Eulogy Virtues vs Resume Virtues
In The Road to Character, David Brooks defined “resume virtues” as “the ones you list on your resume, the skills that you bring to the job market and that contribute to exernal success.” By contrast, “eulogy virtues” are “virtues that get talked about at your funeral, the ones that exist at the core of your being.“
The “resume” virtues are important, but they are ultimately temporal; “eulogy” virtues last forever. They point to the core values by which we live; the stuff that makes us who we are. The writer of the 119th Psalm was talking about “eulogy” virtues in declaring:
Lord, you are righteous, and your rules are right.Your word has been tried and tested; your servant loves your word!Your righteousness lasts forever! Stress and strain have caught up with me, but your commandments are my joy!Your laws are righteous forever.

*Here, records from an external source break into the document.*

-- ==== Sys2Proof/Machine/Linear.lean ====
section
/-! DEFINITION. The linear analyzer and the row sorter: LINAN, SORT (43_linear_analysis.md). -/

namespace Sys2Proof.Machine

/-- The tallies of one cell (R180). -/
structure Tally where
  eq  : Nat
  ne  : Nat
  sum : Nat
deriving DecidableEq, Repr

/-- One input byte k with its S-box value v, under output mask i and input mask j (R180). -/
def tallyStep (i j : Byte) (t : Tally) (v k : Byte) : Tally :=
  if j == 0#8 || parity (j &&& k) then
    if parity (v &&& i) then { t with eq := t.eq + 1, sum := t.sum + 1 }
    else { t with ne := t.ne + 1, sum := t.sum + 1 }
  else t

/-- `cell(S, i, j)`: the tallies over all input bytes k, S[k] being entry k of the table (R180). -/
def tally (S : List Byte) (i j : Byte) : Tally :=
  S.zipIdx.foldl (fun t c => tallyStep i j t c.1 (BitVec.ofNat 8 c.2)) { eq := 0, ne := 0, sum := 0 }

/-- `D(i, j) = 128 * (sum - 2 * min(eq, ne)) / sum` (R181). -/
def deviation (S : List Byte) (i j : Byte) : Byte :=
  let t := tally S i j
  BitVec.ofNat 8 (128 * (t.sum - 2 * min t.eq t.ne) / t.sum)

/-- Row i of the deviation matrix: j in 0..255 (R182). -/
def deviationRow (S : List Byte) (i : Nat) : List Byte :=
  (List.range 256).map (fun j => deviation S (BitVec.ofNat 8 i) (BitVec.ofNat 8 j))

/-- The rows that LINAN and SORT work on: 1..255 (R182, R185). -/
def usedRows : List Nat := List.range' 1 255

/-- LINAN: DEV rows 1..255 <- the deviations of SBOX (R182). -/
def execLinan (s : State) : Host.Outcome State Fault Refusal :=
  .next (writeDev (usedRows.flatMap (deviationRow (sboxTable s))) s)

/-- `sortrow(v)`: the values in non-decreasing order (R184). -/
def sortrow (v : List Byte) : List Byte := v.insertionSort (fun x y => x ≤ y)

/-- The last element of a sorted row, the row's maximum (R185). -/
def rowLast (v : List Byte) : Byte := v.getD 255 0#8

/-- The larger of two deviations. -/
def maxByte (x y : Byte) : Byte := if x ≤ y then y else x

/-- SORT: each of DEV rows 1..255 <- its sorted row; GMAX <- the largest last element (R185). -/
def execSort (s : State) : Host.Outcome State Fault Refusal :=
  let rows := usedRows.map (fun i => sortrow (devRow s i))
  .next (writeGmax ((rows.map rowLast).foldl maxByte 0#8) (writeDev rows.flatten s))

end Sys2Proof.Machine
end

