-- ==== Sys2Proof/Machine/Dispatch.lean ====
section
/-! DEFINITION. `execute(LCMD)` (30_encoding.md R104): one arm per command. -/

namespace Sys2Proof.Machine

/-- The meaning of a command. It is total and stops on no command (R104). -/
def exec (i : Instr) (s : State) : Host.Outcome State Fault Refusal :=
  match i with
  | .nop => Sys2Proof.Machine.execNop s
  | .clmul a b => Sys2Proof.Machine.execClmul a b s
  | .pmod p => Sys2Proof.Machine.execPmod p s
  | .gfmul a b => Sys2Proof.Machine.execGfmul a b s
  | .invgen => Sys2Proof.Machine.execInvgen s
  | .irrscan => Sys2Proof.Machine.execIrrscan s
  | .affine x => Sys2Proof.Machine.execAffine x s
  | .afftab raw => Sys2Proof.Machine.execAfftab raw s
  | .linan => Sys2Proof.Machine.execLinan s
  | .sort => Sys2Proof.Machine.execSort s

end Sys2Proof.Machine
end

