-- ==== Sys2Proof/Machine/Assembler.lean ====
section
/-! DEFINITION. The host-program notation as events of the host (30_encoding.md R105, R106). RD and WR are the
constructors `read` and `write` of HostEvent, POLL is `poll`. The conditional BNZ and labels are control flow of the
host, which the core never sees; of them the model has POLL alone (entry 14). -/

namespace Sys2Proof.Machine.Asm

/-- A command statement: WR CMD, its word. -/
def command (i : Instr) : List HostEvent := [.write 0x00000#17 (encode i)]

/-- POLL. -/
def poll : List HostEvent := [.poll]

/-- RUN cmd. -/
def run (i : Instr) : List HostEvent := command i ++ poll

/-- SETPOLY r. -/
def setPoly (r : Word) : List HostEvent := [.write 0x00010#17 r]

/-- CLRDONE. -/
def clrDone : List HostEvent := [.write 0x00004#17 0x2#32]

/-- CLRERR. -/
def clrErr : List HostEvent := [.write 0x00008#17 0xF#32]

/-- SBOXGEN r. -/
def sboxGen (r : Word) : List HostEvent := setPoly r ++ run .invgen ++ run (.afftab false)

/-- INVTABLE r. -/
def invTable (r : Word) : List HostEvent := setPoly r ++ run .invgen ++ run (.afftab true)

/-- FOR n = lo..hi: stmt. -/
def forLoop (lo hi : Nat) (stmt : Nat → List HostEvent) : List HostEvent :=
  (List.range' lo (hi + 1 - lo)).flatMap stmt

end Sys2Proof.Machine.Asm
end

Help me understand so I can live! (Ps 119:137-144)
When my father made his “final arrangements,” he instructed that his gravestone include words (perhaps from Charles Wesley or E. Stanley Jones), “May I commend my Jesus to you.”
The way he lived was the way he died and the way he died was the way he lived. So, what will they say at our funerals? What will folks remember about the way we lived?
The Way We Live & the Way We Die
The good news is that we get to determine now what they say about us then. And what we hope people will say about us then can help determine how we live now. The psalmist prayed, “Help me understand so I can live!”
I’m writing on the day the Anglican tradition remembers Alfred the Great (849-899 AD) who led in restoring learning, culture, and the Church after the Viking invasions in England. He is remembered for saying,
“He seems to me to be a very foolish man, and very wretched, who will not increase his understanding while he is in the world, and ever wish and long to reach that endless life where all shall be made clear.”
I don’t intend to make use of those “final arrangements” any time soon! But I would be “a very foolish man, a very wretched” if I didn’t use it as a reminder to “increase in understanding” even as I aim for “that endless life where all shall be made clear.”
Remembering the Saints
All Saints’ Day is coming (November 1). It’s the great celebration of the victory of light and life over the powers of darkness and death.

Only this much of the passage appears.